Source data =
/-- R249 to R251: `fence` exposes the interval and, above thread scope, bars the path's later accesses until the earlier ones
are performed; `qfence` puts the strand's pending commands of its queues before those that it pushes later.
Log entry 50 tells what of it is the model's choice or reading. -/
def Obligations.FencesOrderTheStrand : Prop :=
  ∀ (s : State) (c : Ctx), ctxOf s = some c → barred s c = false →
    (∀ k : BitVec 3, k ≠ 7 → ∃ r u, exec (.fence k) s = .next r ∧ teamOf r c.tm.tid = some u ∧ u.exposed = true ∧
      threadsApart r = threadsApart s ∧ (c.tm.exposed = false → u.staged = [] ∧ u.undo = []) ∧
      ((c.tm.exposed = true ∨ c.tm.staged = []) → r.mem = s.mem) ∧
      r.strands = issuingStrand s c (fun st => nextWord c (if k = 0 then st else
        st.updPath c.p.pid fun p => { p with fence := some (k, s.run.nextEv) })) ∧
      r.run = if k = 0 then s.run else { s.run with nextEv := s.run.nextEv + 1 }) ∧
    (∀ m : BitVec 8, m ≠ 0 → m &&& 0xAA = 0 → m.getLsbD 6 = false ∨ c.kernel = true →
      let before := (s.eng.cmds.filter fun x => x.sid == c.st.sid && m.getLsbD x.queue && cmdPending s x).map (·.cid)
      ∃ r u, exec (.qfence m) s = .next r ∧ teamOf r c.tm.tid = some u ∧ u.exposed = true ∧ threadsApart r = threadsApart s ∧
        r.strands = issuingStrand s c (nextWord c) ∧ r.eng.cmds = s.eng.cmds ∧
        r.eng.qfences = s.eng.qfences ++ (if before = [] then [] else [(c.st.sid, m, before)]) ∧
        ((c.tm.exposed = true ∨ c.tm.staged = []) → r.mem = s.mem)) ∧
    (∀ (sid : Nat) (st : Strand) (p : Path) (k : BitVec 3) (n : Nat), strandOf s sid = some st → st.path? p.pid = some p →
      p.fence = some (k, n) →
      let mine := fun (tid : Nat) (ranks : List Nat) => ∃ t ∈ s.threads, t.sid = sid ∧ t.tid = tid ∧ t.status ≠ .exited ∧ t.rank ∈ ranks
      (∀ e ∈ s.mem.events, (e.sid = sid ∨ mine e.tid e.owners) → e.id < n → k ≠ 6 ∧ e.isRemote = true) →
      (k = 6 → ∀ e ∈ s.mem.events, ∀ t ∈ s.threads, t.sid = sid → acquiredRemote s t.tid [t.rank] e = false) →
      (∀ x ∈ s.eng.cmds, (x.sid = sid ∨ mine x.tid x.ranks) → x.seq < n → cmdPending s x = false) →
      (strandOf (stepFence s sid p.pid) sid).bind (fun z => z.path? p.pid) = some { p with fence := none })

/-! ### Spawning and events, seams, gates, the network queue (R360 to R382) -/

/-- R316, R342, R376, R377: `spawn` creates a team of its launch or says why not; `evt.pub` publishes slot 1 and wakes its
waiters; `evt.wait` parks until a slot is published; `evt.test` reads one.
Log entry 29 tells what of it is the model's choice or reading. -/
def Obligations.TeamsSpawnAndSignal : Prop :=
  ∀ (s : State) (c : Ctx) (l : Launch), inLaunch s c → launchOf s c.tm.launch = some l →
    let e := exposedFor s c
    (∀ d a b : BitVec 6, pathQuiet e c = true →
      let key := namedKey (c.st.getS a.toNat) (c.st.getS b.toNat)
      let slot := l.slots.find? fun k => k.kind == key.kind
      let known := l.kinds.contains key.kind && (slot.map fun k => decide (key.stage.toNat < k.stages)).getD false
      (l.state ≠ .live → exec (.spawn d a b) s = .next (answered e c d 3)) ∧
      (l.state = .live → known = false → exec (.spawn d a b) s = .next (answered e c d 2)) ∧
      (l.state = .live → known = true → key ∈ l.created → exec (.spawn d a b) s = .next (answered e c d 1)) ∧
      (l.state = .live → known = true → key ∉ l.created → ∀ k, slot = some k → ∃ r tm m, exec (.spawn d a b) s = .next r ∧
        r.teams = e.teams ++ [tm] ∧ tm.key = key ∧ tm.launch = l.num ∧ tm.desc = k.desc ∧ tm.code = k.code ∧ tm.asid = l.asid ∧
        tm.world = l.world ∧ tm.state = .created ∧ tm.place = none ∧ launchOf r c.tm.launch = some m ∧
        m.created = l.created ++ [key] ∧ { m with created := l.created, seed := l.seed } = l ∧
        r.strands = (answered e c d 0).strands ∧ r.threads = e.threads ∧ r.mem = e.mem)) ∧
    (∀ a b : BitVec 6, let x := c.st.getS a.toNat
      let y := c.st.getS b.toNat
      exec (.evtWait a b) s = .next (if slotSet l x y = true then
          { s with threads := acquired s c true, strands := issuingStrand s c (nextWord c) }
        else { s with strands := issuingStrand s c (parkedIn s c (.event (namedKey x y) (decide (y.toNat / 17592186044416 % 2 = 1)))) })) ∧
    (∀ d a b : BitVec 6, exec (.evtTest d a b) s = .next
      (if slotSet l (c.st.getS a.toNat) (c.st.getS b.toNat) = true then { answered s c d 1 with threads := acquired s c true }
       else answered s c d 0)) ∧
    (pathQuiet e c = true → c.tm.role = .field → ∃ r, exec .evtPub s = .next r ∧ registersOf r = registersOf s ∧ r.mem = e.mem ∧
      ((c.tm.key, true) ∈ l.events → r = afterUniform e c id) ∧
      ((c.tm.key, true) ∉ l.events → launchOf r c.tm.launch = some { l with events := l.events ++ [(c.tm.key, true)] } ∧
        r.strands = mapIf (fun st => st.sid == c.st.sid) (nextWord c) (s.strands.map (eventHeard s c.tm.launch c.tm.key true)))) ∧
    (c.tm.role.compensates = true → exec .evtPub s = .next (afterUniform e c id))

YOUR TASK = Exactly as they stand, repeat all the records.

RESULT OF THE TASK =
/-- R249 to R251: `fence` exposes the interval and, above thread scope, bars the path's later accesses until the earlier ones
are performed; `qfence` puts the strand's pending commands of its queues before those that it pushes later.
Log entry 50 tells what of it is the model's choice or reading. -/
def Obligations.FencesOrderTheStrand : Prop :=
  ∀ (s : State) (c : Ctx), ctxOf s = some c → barred s c = false →
    (∀ k : BitVec 3, k ≠ 7 → ∃ r u, exec (.fence k) s = .next r ∧ teamOf r c.tm.tid = some u ∧ u.exposed = true ∧
      threadsApart r = threadsApart s ∧ (c.tm.exposed = false → u.staged = [] ∧ u.undo = []) ∧
      ((c.tm.exposed = true ∨ c.tm.staged = []) → r.mem = s.mem) ∧
      r.strands = issuingStrand s c (fun st => nextWord c (if k = 0 then st else
        st.updPath c.p.pid fun p => { p with fence := some (k, s.run.nextEv) })) ∧
      r.run = if k = 0 then s.run else { s.run with nextEv := s.run.nextEv + 1 }) ∧
    (∀ m : BitVec 8, m ≠ 0 → m &&& 0xAA = 0 → m.getLsbD 6 = false ∨ c.kernel = true →
      let before := (s.eng.cmds.filter fun x => x.sid == c.st.sid && m.getLsbD x.queue && cmdPending s x).map (·.cid)
      ∃ r u, exec (.qfence m) s = .next r ∧ teamOf r c.tm.tid = some u ∧ u.exposed = true ∧ threadsApart r = threadsApart s ∧
        r.strands = issuingStrand s c (nextWord c) ∧ r.eng.cmds = s.eng.cmds ∧
        r.eng.qfences = s.eng.qfences ++ (if before = [] then [] else [(c.st.sid, m, before)]) ∧
        ((c.tm.exposed = true ∨ c.tm.staged = []) → r.mem = s.mem)) ∧
    (∀ (sid : Nat) (st : Strand) (p : Path) (k : BitVec 3) (n : Nat), strandOf s sid = some st → st.path? p.pid = some p →
      p.fence = some (k, n) →
      let mine := fun (tid : Nat) (ranks : List Nat) => ∃ t ∈ s.threads, t.sid = sid ∧ t.tid = tid ∧ t.status ≠ .exited ∧ t.rank ∈ ranks
      (∀ e ∈ s.mem.events, (e.sid = sid ∨ mine e.tid e.owners) → e.id < n → k ≠ 6 ∧ e.isRemote = true) →
      (k = 6 → ∀ e ∈ s.mem.events, ∀ t ∈ s.threads, t.sid = sid → acquiredRemote s t.tid [t.rank] e = false) →
      (∀ x ∈ s.eng.cmds, (x.sid = sid ∨ mine x.tid x.ranks) → x.seq < n → cmdPending s x = false) →
      (strandOf (stepFence s sid p.pid) sid).bind (fun z => z.path? p.pid) = some { p with fence := none })

/-! ### Spawning and events, seams, gates, the network queue (R360 to R382) -/

/-- R316, R342, R376, R377: `spawn` creates a team of its launch or says why not; `evt.pub` publishes slot 1 and wakes its
waiters; `evt.wait` parks until a slot is published; `evt.test` reads one.
Log entry 29 tells what of it is the model's choice or reading. -/
def Obligations.TeamsSpawnAndSignal : Prop :=
  ∀ (s : State) (c : Ctx) (l : Launch), inLaunch s c → launchOf s c.tm.launch = some l →
    let e := exposedFor s c
    (∀ d a b : BitVec 6, pathQuiet e c = true →
      let key := namedKey (c.st.getS a.toNat) (c.st.getS b.toNat)
      let slot := l.slots.find? fun k => k.kind == key.kind
      let known := l.kinds.contains key.kind && (slot.map fun k => decide (key.stage.toNat < k.stages)).getD false
      (l.state ≠ .live → exec (.spawn d a b) s = .next (answered e c d 3)) ∧
      (l.state = .live → known = false → exec (.spawn d a b) s = .next (answered e c d 2)) ∧
      (l.state = .live → known = true → key ∈ l.created → exec (.spawn d a b) s = .next (answered e c d 1)) ∧
      (l.state = .live → known = true → key ∉ l.created → ∀ k, slot = some k → ∃ r tm m, exec (.spawn d a b) s = .next r ∧
        r.teams = e.teams ++ [tm] ∧ tm.key = key ∧ tm.launch = l.num ∧ tm.desc = k.desc ∧ tm.code = k.code ∧ tm.asid = l.asid ∧
        tm.world = l.world ∧ tm.state = .created ∧ tm.place = none ∧ launchOf r c.tm.launch = some m ∧
        m.created = l.created ++ [key] ∧ { m with created := l.created, seed := l.seed } = l ∧
        r.strands = (answered e c d 0).strands ∧ r.threads = e.threads ∧ r.mem = e.mem)) ∧
    (∀ a b : BitVec 6, let x := c.st.getS a.toNat
      let y := c.st.getS b.toNat
      exec (.evtWait a b) s = .next (if slotSet l x y = true then
          { s with threads := acquired s c true, strands := issuingStrand s c (nextWord c) }
        else { s with strands := issuingStrand s c (parkedIn s c (.event (namedKey x y) (decide (y.toNat / 17592186044416 % 2 = 1)))) })) ∧
    (∀ d a b : BitVec 6, exec (.evtTest d a b) s = .next
      (if slotSet l (c.st.getS a.toNat) (c.st.getS b.toNat) = true then { answered s c d 1 with threads := acquired s c true }
       else answered s c d 0)) ∧
    (pathQuiet e c = true → c.tm.role = .field → ∃ r, exec .evtPub s = .next r ∧ registersOf r = registersOf s ∧ r.mem = e.mem ∧
      ((c.tm.key, true) ∈ l.events → r = afterUniform e c id) ∧
      ((c.tm.key, true) ∉ l.events → launchOf r c.tm.launch = some { l with events := l.events ++ [(c.tm.key, true)] } ∧
        r.strands = mapIf (fun st => st.sid == c.st.sid) (nextWord c) (s.strands.map (eventHeard s c.tm.launch c.tm.key true)))) ∧
    (c.tm.role.compensates = true → exec .evtPub s = .next (afterUniform e c id))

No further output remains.